As research increases, so will our ability to get our hands on hemp-based products, especially ones that can make us healthier, the nutritionists told Healthline.
Whole Foods also listed hemp as a top food trend for 2019.
“Hemp hearts, seeds, and oils are nothing new to food and body care lovers— they’re in everything from waffle mix to dried pastas,” the company stated. “But a new interest in the potential benefits stemming from other parts of hemp plants has many brands looking to explore the booming cannabis biz.”
Whitney Stuart, a registered dietitian nutritionist from Texas, agreed.
“Hemp and CBD will continue to infiltrate products as its researched benefits continue to release,” she told Healthline.
Bitter foods such as asparagus, cucumbers, grapefruit, and cacao will be more popular in diets in the coming year, according to Ann Louise Gittleman, PhD, a nutritionist based in New York.
“Bitters help detox your GI tract and love your liver,” Gittleman told Healthline. “Bitter foods clean toxic, sluggish bile, which aids digestion and gets your thyroid back on track to jump start your slimming and overall health.”
“Working bitters into your diet several times a day is a must,” she added.
Nutrition trends are one thing, but specific diets are quite another.
Kathleen Meehan, a registered dietitian nutritionist from Houston, hopes that intuitive eating replaces diets all together.

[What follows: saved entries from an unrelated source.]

-- ==== Sys2Proof/Machine/SampleGenerator.lean ====
section
/-!
DEFINITION. The Sample Generator: START and TICK (41_sample_generator.md).
-/
namespace Sys2Proof.Machine

/-- START: legal in READY only; the cursor is set for playback (41_sample_generator.md R89). -/
def execStart (s : State) : Host.Outcome State Fault Refusal :=
  if s.ctrl = .ready then
    .next { s with ctrl := .playing, cursor := ⟨0, 7, true, s.halfBit - 1, false⟩ }.respondWrite
  else .next s.raiseIllegalCommand.respondWrite

/-- The bit that is sent: bit BIT_POS of FRAME[BYTE_POS] (41_sample_generator.md R92). -/
def State.currentBit (s : State) : Bool :=
  (s.frameByte s.cursor.bytePos.toNat).getLsbD s.cursor.bitPos.toNat

/-- A bit is complete: the next bit, or the next byte, or the end of the frame
(41_sample_generator.md R95, R96). -/
def State.completeBit (s : State) : State :=
  let c := s.cursor
  if c.bitPos = 0 then
    let c' := { c with bitPos := 7, bytePos := c.bytePos + 1 }
    if c'.bytePos = s.frameLen then { s with ctrl := .finished, cursor := { c' with done := true } }
    else { s with cursor := c' }
  else { s with cursor := { c with bitPos := c.bitPos - 1 } }

/-- The counter runs down; when it is 0 it is reloaded and the half-bit ends, which completes a bit
when PHASE comes back to 1 (41_sample_generator.md R94, R95). -/
def State.advanceCursor (s : State) : State :=
  let c := s.cursor
  if c.hbCnt = 0 then
    let s' := { s with cursor := { c with hbCnt := s.halfBit - 1, phase := !c.phase } }
    if s'.cursor.phase then s'.completeBit else s'
  else { s with cursor := { c with hbCnt := c.hbCnt - 1 } }

/-- TICK: silence outside PLAYING, and in PLAYING one half-bit sample and the cursor's advance
(41_sample_generator.md R90, R91, R93). -/
def execTick (s : State) : Host.Outcome State Fault Refusal :=
  if s.ctrl = .playing then
    .next (s.emit (polarity s.currentBit s.cursor.phase)).advanceCursor
  else .next (s.emit .zero)

end Sys2Proof.Machine
end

“My hope is that people will begin to recognize the futility of dieting in 2019,” said Meehan, who calls herself a non-diet dietitian.
She told Healthline that between 80 and 95 percent of diets fail in the long-term.

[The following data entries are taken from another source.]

/-- Settles O23: the half-bit is in range because there is a frame, and at the fastest rates the
quotient is below 2. -/
theorem halfBitIsLatchedByBuild : Obligations.HalfBitIsLatchedByBuild := by
  refine ⟨fun s t hp hexec hr => ?_, fun s t r w hexec => ?_⟩
  · obtain ⟨hv, p, hh, rfl⟩ := build_installs_of_ready hp hexec hr
    obtain ⟨-, -, hmin, hmax, -⟩ := hasFrame_installFrame hv hh
    obtain ⟨-, -, -, hbaud, -⟩ := hv
    have hhalf : (s.installFrame (s.frameOf p)).halfBit.toNat = 48000 / (2 * s.baud.toNat) :=
      halfBitOf_toNat hbaud
    refine ⟨hhalf, hmin, hmax, fun hfast => ?_, fun hone => ?_⟩
    · have hlt : 48000 / (2 * s.baud.toNat) < 2 := (Nat.div_lt_iff_lt_mul (by omega)).2 (by omega)
      exact Nat.le_antisymm (Nat.le_of_lt_succ (hhalf ▸ hlt)) hmin
    · rw [hone] at hhalf; exact hhalf
  · cases hexec; exact writeRegister_halfBit s w r

/-- Settles O43: BUILD and STOP are the only writers of the three, a reset apart. -/
theorem frameIsImmutableUntilBuildStopOrReset : Obligations.FrameIsImmutableUntilBuildStopOrReset := by
  intro s t x rest hs hstep hbuild hstop hreset
  obtain ⟨-, -, -, -, -, -, hlen, hhalf, -, -, -, -, -, hframe⟩ :=
    stateChangesOnlyByItsWriters s t x rest hs hstep hreset
  have hnone : ¬ ((decode x = .instr .build ∧ s.ctrl ≠ .playing) ∨ decode x = .instr .stop) :=
    fun h => h.elim (fun ⟨hb, _⟩ => hbuild hb) hstop
  refine ⟨of_not_not (mt hlen hnone), of_not_not (mt hhalf hnone), fun k _ => ?_⟩
  rw [of_not_not (mt hframe fun ⟨hb, _⟩ => hbuild hb)]

/-! ### A frame read back -/

/-- A byte that FRAME holds is the byte the block reads. -/
theorem FrameHolds.frameByte_eq {t : State} {base i : Nat} {bs : List Byte}
    (h : FrameHolds t.frame base bs) (hi : i < bs.length) : t.frameByte (base + i) = bs[i] := by
  rw [State.frameByte, h i hi, List.getElem?_eq_getElem hi, Option.getD_some]

/-- A reader that goes through the addresses of a byte sequence in FRAME gets the sequence. -/
theorem FrameHolds.map_frameByte_range {t : State} {base : Nat} {bs : List Byte}
    (h : FrameHolds t.frame base bs) :
    (List.range bs.length).map (fun k => t.frameByte (base + k)) = bs := by
  apply List.ext_getElem (by simp)
  intro i _ hi
  simpa using h.frameByte_eq hi

/-- A 16-bit number written high byte first is read back (30_encoding.md R61). -/
theorem State.field16_eq {t : State} {k n : Nat} (hn : n < 65536)
    (hhigh : t.frameByte k = BitVec.ofNat 8 (n / 256))
    (hlow : t.frameByte (k + 1) = BitVec.ofNat 8 (n % 256)) : t.field16 k = n := by
  rw [State.field16, hhigh, hlow, BitVec.toNat_ofNat, BitVec.toNat_ofNat]
  omega

/-- The two addresses of a BinaryLoader header, read back (40_frame_builder.md R78). -/
theorem FrameHolds.header_fields {t : State} {base a e : Nat}
    (h : FrameHolds t.frame base (binaryHeader a e)) (ha : a < 65536) (he : e < 65536) :
    t.frameByte base = 0xE6 ∧ t.field16 (base + 1) = a ∧ t.field16 (base + 3) = e := by
  have hbyte {i : Nat} (hi : i < 5) : t.frameByte (base + i) = (binaryHeader a e)[i] :=
    h.frameByte_eq hi
  exact ⟨hbyte (i := 0) (by decide),
    State.field16_eq ha (hbyte (i := 1) (by decide)) (hbyte (i := 2) (by decide)),
    State.field16_eq he (hbyte (i := 3) (by decide)) (hbyte (i := 4) (by decide))⟩

/-- The marks and the checksum of a BinaryLoader trailer, read back (40_frame_builder.md R80). -/
theorem FrameHolds.trailer_fields {t : State} {base c : Nat}
    (h : FrameHolds t.frame base (binaryTrailer c)) (hc : c < 65536) :
    t.frameByte base = 0x00 ∧ t.frameByte (base + 1) = 0x00 ∧ t.frameByte (base + 2) = 0xE6
      ∧ t.field16 (base + 3) = c := by
  have hbyte {i : Nat} (hi : i < 5) : t.frameByte (base + i) = (binaryTrailer c)[i] :=
    h.frameByte_eq hi
  exact ⟨hbyte (i := 0) (by decide), hbyte (i := 1) (by decide), hbyte (i := 2) (by decide),
    State.field16_eq hc (hbyte (i := 3) (by decide)) (hbyte (i := 4) (by decide))⟩

/-- The frame of a valid BUILD in BinaryLoader mode, read back field by field; the payload's length
is found from the two addresses (40_frame_builder.md R87). -/
theorem binaryLoader_build_reads_back {s : State} {p : List Byte} (hp : s.ctrl ≠ .playing)
    (hfmt : s.fmt = .binaryLoader) (hv : BuildValid Config.fileSizeLimit s)
    (hh : HoldsPayload s p) :
    ∃ t, exec .build s = .next t ∧ t.frameByte 256 = 0xE6
      ∧ t.field16 257 = s.loadAddr.toNat
      ∧ t.field16 259 = s.loadAddr.toNat + s.srcLen.toNat - 1
      ∧ t.field16 259 - t.field16 257 + 1 = s.srcLen.toNat
      ∧ (List.range s.srcLen.toNat).map (fun k => t.frameByte (261 + k)) = p
      ∧ t.frameByte (261 + s.srcLen.toNat) = 0x00 ∧ t.frameByte (262 + s.srcLen.toNat) = 0x00
      ∧ t.frameByte (263 + s.srcLen.toNat) = 0xE6
      ∧ (checksum p).toNat = t.field16 (264 + s.srcLen.toNat) := by
  obtain ⟨t, -, -, hexec, -, -, -, -, hheader, hpayload, htrailer, -⟩ :=
    binaryLoaderBuildWritesTheFrame s p hp hfmt hv hh
  obtain ⟨hpos, -, haddr, -⟩ := hv
  obtain ⟨-, hload, hend⟩ := haddr hfmt
  obtain ⟨hlen, -⟩ := hh
  obtain ⟨hsync, hfirst, hlast⟩ := FrameHolds.header_fields hheader (by omega) (by omega)
  obtain ⟨hzero, hzero', hsync', hsum⟩ := FrameHolds.trailer_fields htrailer (checksum p).isLt
  have hoffset (k : Nat) : 261 + s.srcLen.toNat + k = 261 + k + s.srcLen.toNat := by omega
  rw [hoffset] at hzero' hsync' hsum
  refine ⟨t, hexec, hsync, hfirst, hlast, ?_, ?_, hzero, hzero', hsync', hsum.symm⟩
  · rw [hfirst, hlast]; omega
  · rw [← hlen]; exact hpayload.map_frameByte_range

/-- The frame of a valid BUILD in TapeImage mode, read back: a sync byte, added or the payload's own,
and the payload to the frame's end (40_frame_builder.md R87). -/
theorem tapeImage_build_reads_back {s : State} {p : List Byte} (hp : s.ctrl ≠ .playing)
    (hfmt : s.fmt = .tapeImage) (hv : BuildValid Config.fileSizeLimit s) (hh : HoldsPayload s p) :
    let d := if p[0]? = some 0xE6 then 0 else 1
    ∃ t, exec .build s = .next t ∧ t.frameByte 256 = 0xE6
      ∧ (List.range (t.frameLen.toNat - (256 + d))).map (fun k => t.frameByte (256 + d + k)) = p := by
  obtain ⟨t, -, -, hexec, -, -, hframeLen, -, hsync, hpayload, -⟩ :=
    tapeImageBuildWritesTheFrame s p hp hfmt hv hh
  obtain ⟨hpos, -⟩ := hv
  obtain ⟨hlen, -⟩ := hh
  refine ⟨t, hexec, ?_, ?_⟩
  · by_cases hown : p[0]? = some 0xE6
    · have hread := hpayload 0 (by omega)
      rw [if_pos hown, hown] at hread
      rw [State.frameByte, hread, Option.getD_some]
    · rw [State.frameByte, hsync (if_neg hown), Option.getD_some]
  · rw [hframeLen, Nat.add_sub_cancel_left, ← hlen]
    exact FrameHolds.map_frameByte_range fun k hk => hpayload k (by omega)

Diets can also be harmful to our bodies, causing increased body dissatisfaction, weight cycling, and disordered eating.
“Intuitive eating isn’t a trend. It’s an anecdote to all the fads and trends,” Meehan said.
This eating practice is not for weight loss, but instead is intended to boost an individual’s awareness and experience of eating.
“I hope that in 2019, more people will begin ditching the diet mentality, and focusing on what helps them to feel good,” Meehan said.
She added she hopes people learn to respect their bodies and make peace with food because it makes them feel good — not because they want to lose weight.